[Stored items from a collection]
------------------------------------
/-- Phases of the commit control (0x2010:05, R115 to R120). -/
inductive CommitPhase where
  | idle | open_ | checking | waiting | scheduled
deriving DecidableEq, Repr

/-- What a command brings along with a write that acts: the counts of an ageing measurement (R453), a camera's answer (R292), the flash status of a store, 0 for success (R109). -/
structure Given where
  reads : Option (List AgeRead) := none
  camera : Option (Nat × Bytes) := none
  flash : Nat := 0
deriving DecidableEq, Repr

/-- A commit being carried out: a group, or one implicit write (R113, R118, R120): its identifier, entries, the count from which its timeout runs, its beat (0 for the earliest one), the engines asked and those of them that have not reported, whether it has started and whether its switch is scheduled. -/
structure Commit where
  ident : Nat
  entries : List (Key × Val)
  since : Nat
  beat : Nat
  asked : List Engine
  notReady : List Engine
  started : Bool
  scheduled : Bool
  given : Given
deriving DecidableEq, Repr

/-- The commit control (R112 to R125). -/
structure CommitCtl where
  owner : Option Session            -- 0x2010:02; R115; reset none
  entries : List (Key × Val)        -- entries staged, 0x2010:06; R116; reset empty
  lastActivity : Nat                -- last staging write or command of the owner; R124; reset 0
  group : Option Commit             -- the committed group before its switch; R120; reset none
  implicit : List Commit            -- implicit drained commits, the first one running; R113; reset empty
  instant : List Commit             -- implicit instant commits waiting for their beat, or for a drained commit of their object; R113; reset empty
  pending : List (Key × Val)        -- pending restart values; R117; reset empty
  lastResult : Nat                  -- 32 bits, 0x2010:07; R125; reset 0
  lastDetail : Nat                  -- 32 bits, 0x2010:0F; R118; reset 0
  lastBeat : Nat                    -- 64 bits, 0x2010:08; R125; reset 0
  lastIdent : Nat                   -- 32 bits, 0x2010:09; R125; reset 0
deriving DecidableEq, Repr

/-- A response item (R129). -/
structure RespItem where
  index : Nat
  sub : Nat
  offset : Nat
  length : Nat
  flags : Nat
  code : Nat
  data : Bytes
deriving DecidableEq, Repr

/-- How a request is answered: a single object over its session, a Basaris frame, the mailbox, a core's port, or an SDO or USDO of CAN (R111, R129 to R135). -/
inductive Reply where
  | plain
  | frame (num seq : Nat) (ours : Bool) (peer : Nat)
  | mailbox (seq : Nat)
  | port (core : Fin 12)
  | sdo (index sub : Nat)
  | usdo (index sub : Nat)
  | rpdo
deriving DecidableEq, Repr

/-- A request that the dictionary server has taken (R104): its session, the way of its answer, whether it writes, its items not yet served, its response items, the commit that its present item waits for with the item to answer once applied, the outcome of that commit, and what came along. -/
structure Work where
  ses : Session
  reply : Reply
  write : Bool
  begun : Bool
  owed : Bool
  items : List Item
  done : List RespItem
  waits : Option (Nat × RespItem)
  outcome : Option Nat
  given : Given
deriving DecidableEq, Repr

/-- The dictionary server (R104). -/
structure Server where
  works : List Work      -- requests taken and not yet answered, in arrival order; R104, R105; reset empty
  turn : Nat             -- the path that is next in turn: 0 CAN, 1 Basaris, 2 PCIe, 3 dictionary port; R104; reset 0 (DESIGN CHOICE)
  copies : List Assembly -- copies of DOMAIN objects under a read of several segments; R110; reset empty
deriving DecidableEq, Repr

/-- An emergency frame waiting for its acknowledge: its record, sequence number, repetitions, and the count of the next one (R130). -/
structure EmgWait where
  rcd : FaultRec
  frame : Nat
  sent : Nat
  nextAt : Nat
deriving DecidableEq, Repr

/-- What the device answered to a request frame: frame type and status, response items or the payload of a launch answer (R129 to R131). -/
structure Answer where
  type : Nat
  status : Nat
  items : List RespItem
  payload : Bytes
deriving DecidableEq, Repr

/-- A Basaris session (R127, R130, R131). -/
structure BSession where
  num : Nat
  key : Bytes
  peer : Nat
  ours : Bool                         -- this chip opened it (leader side)
  lastSeq : Option Nat
  cache : List (Nat × Option Answer)  -- the last 64 sequence numbers accepted, with their answers
  lastAt : Nat
  txSeq : Nat
  emergencies : List EmgWait
deriving DecidableEq, Repr

/-- Basaris (R126 to R131, R139). -/
structure Basaris where
  sessions : List BSession          -- up to 8 open sessions; R127; reset empty
  nextNum : Nat                     -- next session number; R127; reset 1 (DESIGN CHOICE)
  rejectedAt : List (Nat × Nat)     -- per source, the last 0x0E03; R128; reset empty
  opening : List (Nat × Bytes)      -- open requests this leader has sent: peer, host nonce; R131; reset empty
  closing : Bool                    -- a change of port or a disable waits for its response; R139; reset false
  port : Nat                        -- port in use; R139; reset 47,600
  enabled : Bool                    -- Basaris served; R139; reset true
deriving DecidableEq, Repr

/-- The PCIe mailbox (R132 to R134). -/
structure Mailbox where
  seq : Nat                 -- 32 bits, MBX_SEQ; R132; reset 0 (DESIGN CHOICE)
  respLen : Nat             -- 32 bits, MBX_RESP_LEN; R132; reset 0 (DESIGN CHOICE)
  head : Fin 128            -- EMCY_HEAD; R132; reset 0 (DESIGN CHOICE)
  tail : Fin 128            -- EMCY_TAIL; R132; reset 0 (DESIGN CHOICE)
  ctrl : BitVec 32          -- MBX_CTRL; R132; reset 0 (DESIGN CHOICE)
  error : Nat               -- MBX_STATUS [15:8]; R133; reset 0
  respReady : Bool          -- MBX_STATUS [1]; R132; reset 0
  busy : Bool               -- MBX_STATUS [0]; R132; reset 0
  request : Bytes           -- request area of 4 KiB; R132; reset empty
  response : Bytes          -- response area of 4 KiB; R132; reset empty
  slots : List (Fin 128 × FaultRec)  -- written slots of the emergency ring; R132, R134; reset empty
deriving DecidableEq, Repr

/-! ## Launches, beats and the running image (R78 to R102, R478) -/

/-- Launch states (0x3C00:05). -/
inductive LaunchState where
  | none | proposed | confirmed | running | holdover | aborted | acknowledged
deriving DecidableEq, Repr

/-- A running launch (R82, R458). -/
structure Run where
  start : Nat               -- launch count L
  period : Nat              -- beat period in ns
  pace : Bool               -- mode 1
  beat : Nat                -- current beat number
  pauseAt : Option Nat      -- pause beat B of an accepted idle request
  resumeAt : Option Nat     -- resume beat R of an accepted resume request
  paused : Bool             -- idle: the current beat is paused
  endNext : Bool            -- the launch ends at the next release count (R27, R446)
  endAt : Option Nat        -- the launch ends at the last release count before this count (R480)
deriving DecidableEq, Repr

/-- An output in a release buffer (R78, R84): the number of the release count that it is bound to, and what the buffer holds of it. -/
structure Held where
  due : Nat
  rep : Report
deriving DecidableEq, Repr

/-- A declared late release (R73): the output, the number of its release count, and the number of its late count. -/
structure LateRelease where
  out : Nat
  beat : Nat
  late : Nat
deriving DecidableEq, Repr

/-- The launch control (R93 to R96) and determinism values (R99, R101, R102). -/
structure Launch where
  state : LaunchState         -- 0x3C00:05; R93; reset 0
  count : Nat                 -- 64 bits, 0x3C00:04; R93; reset 0
  leader : Bool               -- this chip proposed the launch; R93; reset false
  session : Nat               -- session in which a member received the proposal; R131; reset 0
  needAck : List Nat          -- members whose acknowledgement is missing; R95; reset empty
  needResp : List Nat         -- members that have not answered the confirmation; R95; reset empty
  repeatAt : Option Nat       -- count at which the confirmation was last sent; R95; reset none
  final : Bool                -- the abort deadline has passed; R94; reset false
  run : Option Run            -- the running launch; R82; reset none
  image : Option Image        -- the running program image; R478; reset none
  snapshot : Bytes            -- 0x3C00:0A; R101; reset empty (no value given)
  fingerprint : Bytes         -- 0x3C00:0B; R102; reset empty (no value given)
  variant : Nat               -- rating variant of the launch; R452; reset 0
  reduced : Bool              -- the reduced variant runs; R28; reset false
  inspection : Nat            -- inspection rate in force, in 0.1 % of full; R28, R478; reset 1,000
  lastBeat : Option Nat       -- number of the last launch beat; R84, R123; reset none
  plan : List Nat             -- the ten values of V_plan at the launch; R102, R449; reset empty (no launch)
  elements : List (Nat × Nat) -- per generator stream the index of its next draw: four to an element; R99; reset empty (all 0)
  buffered : List Held        -- outputs in the release buffers; R78, R84; reset empty
  deferred : List Report      -- incomplete class I outputs awaiting completion; R369; reset empty
  late : List LateRelease     -- declared late releases; R73; reset empty
deriving DecidableEq, Repr

/-! ## Blocks, regions and memories (R140 to R169) -/

/-- A received selvedge entry (R226): its header and payload, the class of its sender's descriptor, whether its payload is uncorrectable, whether a descriptor has consumed it (R230), and whether its place in the buffer is free again (R228). -/
structure SelEntry where
  header : BitVec 64
  payload : Bytes
  cls : Nat
  bad : Bool
  taken : Bool
  freed : Bool
deriving DecidableEq, Repr

/-- A selvedge entry that waits to be sent: side, header, payload, and the depth B of its descriptor (R228). -/
structure SelSend where
  side : Fin 2
  header : BitVec 64
  payload : Bytes
  depth : Nat
deriving DecidableEq, Repr

/-- A window descriptor that waits (R228, R231): for the entry of a line of a side, or for room at a neighbour; since when; operation and descriptor, and the status that a mismatch of its cells has set (R143). -/
structure SelWait where
  entry : Bool
  side : Fin 2
  line : Nat
  since : Nat
  op : Nat
  desc : WinDesc
  status : Option Nat
deriving DecidableEq, Repr

/-- A descriptor that waits in a queue: its number there (R148), and the command that brought it. -/
structure Waiting where
  num : Nat
  c : Instr
deriving DecidableEq, Repr

/-- A lane of a memory word whose data are lost (R151, R158): memory space, the key of the 64-byte word, the lane, and whether the word has been written to a spare row as poison. -/
structure BadLane where
  space : Nat
  word : Nat
  lane : Nat
  poison : Bool
deriving DecidableEq, Repr

/-- One block (R147, R168). -/
structure Block where
  role : Nat                        -- 0x3020: 0 working, 1 spare, 2 retired; R168; reset 0, 1 for blocks 16 and 17
  carries : Nat                     -- 0x3021; R168; reset 0xFF
  grid : Nat                        -- 0x3030; R168; reset 0xFF
  reading : Nat                     -- 16 bits, replica reading 0x3010:13 and on; R77; reset 0 (DESIGN CHOICE)
  suspects : List (Fin 65 × Nat)    -- suspect cells and the count of their first mismatch; R144; reset empty
  swapCell : Option (Fin 65 × Nat)  -- cell whose swap waits for the idle point, and the count of the decision; R145; reset none
  starterMiss : Nat                 -- starter-frame mismatches without a located cell in a row; R372; reset 0
  testMissed : Nat                  -- due windows in a row in which the region test could not run; R373; reset 0
  acc : List (Nat × BitVec 32)      -- accumulators that are not zero, key 4·lane + set; R140; reset empty (all zero)
  poison : List (Fin 4 × Nat × Nat) -- poisoned accumulator sets with status and detail; R199; reset empty
  prevSeq : Option Nat              -- sequence of the last descriptor that passed the sequence check; R165; reset none
  cacheLines : List (Nat × Bytes)   -- valid lines of the cache segment, HBM line address and content, most recent first; R154; reset empty
  selLeft : List SelEntry           -- selvedge buffer from the left; R226; reset empty
  selRight : List SelEntry          -- selvedge buffer from the right; R226; reset empty
  selOut : List SelSend             -- entries that wait to be sent, in order; R228; reset empty
  outLeft : Nat                     -- entries outstanding in the channel to the left; R228; reset 0
  outRight : Nat                    -- entries outstanding in the channel to the right; R228; reset 0
  selWait : Option SelWait          -- window descriptor that waits; R228; reset none
  lead : Nat                        -- output lines produced; R229; reset 0
  rowErrors : List (Nat × Nat × Nat)  -- corrected errors: bank, row, weft count; R157; reset empty
  mapQueue : List (Nat × Nat × Nat)   -- rows decided for map-out: bank, row, cause; R159; reset empty
  waiting : List Waiting            -- descriptors of the queue of 64 entries that have not started, in order; R147; reset empty
  taken : Nat                       -- descriptors that have entered the queue; R148; reset 0
  held : List Nat                   -- image buffers of the scratchpad that hold data not yet consumed; R148, R149; reset empty
  snapSeq : Nat                     -- execute snapshot: descriptor sequence; R469; reset 0
  snapWorked : Nat                  -- execute snapshot: tokens worked since launch; R469; reset 0
  snapVoided : Nat                  -- execute snapshot: tokens voided since launch; R469; reset 0
  snapCount : Nat                   -- execute snapshot: descriptors since launch; R469; reset 0
deriving DecidableEq, Repr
------------------------------------
Problem details:
Could you reproduce, exactly, every line above from the line with "server (R104). -/" to the line with "items : List RespItem", and no other line? Both ends count.

Response box:
/-- The dictionary server (R104). -/
structure Server where
  works : List Work      -- requests taken and not yet answered, in arrival order; R104, R105; reset empty
  turn : Nat             -- the path that is next in turn: 0 CAN, 1 Basaris, 2 PCIe, 3 dictionary port; R104; reset 0 (DESIGN CHOICE)
  copies : List Assembly -- copies of DOMAIN objects under a read of several segments; R110; reset empty
deriving DecidableEq, Repr

/-- An emergency frame waiting for its acknowledge: its record, sequence number, repetitions, and the count of the next one (R130). -/
structure EmgWait where
  rcd : FaultRec
  frame : Nat
  sent : Nat
  nextAt : Nat
deriving DecidableEq, Repr

/-- What the device answered to a request frame: frame type and status, response items or the payload of a launch answer (R129 to R131). -/
structure Answer where
  type : Nat
  status : Nat
  items : List RespItem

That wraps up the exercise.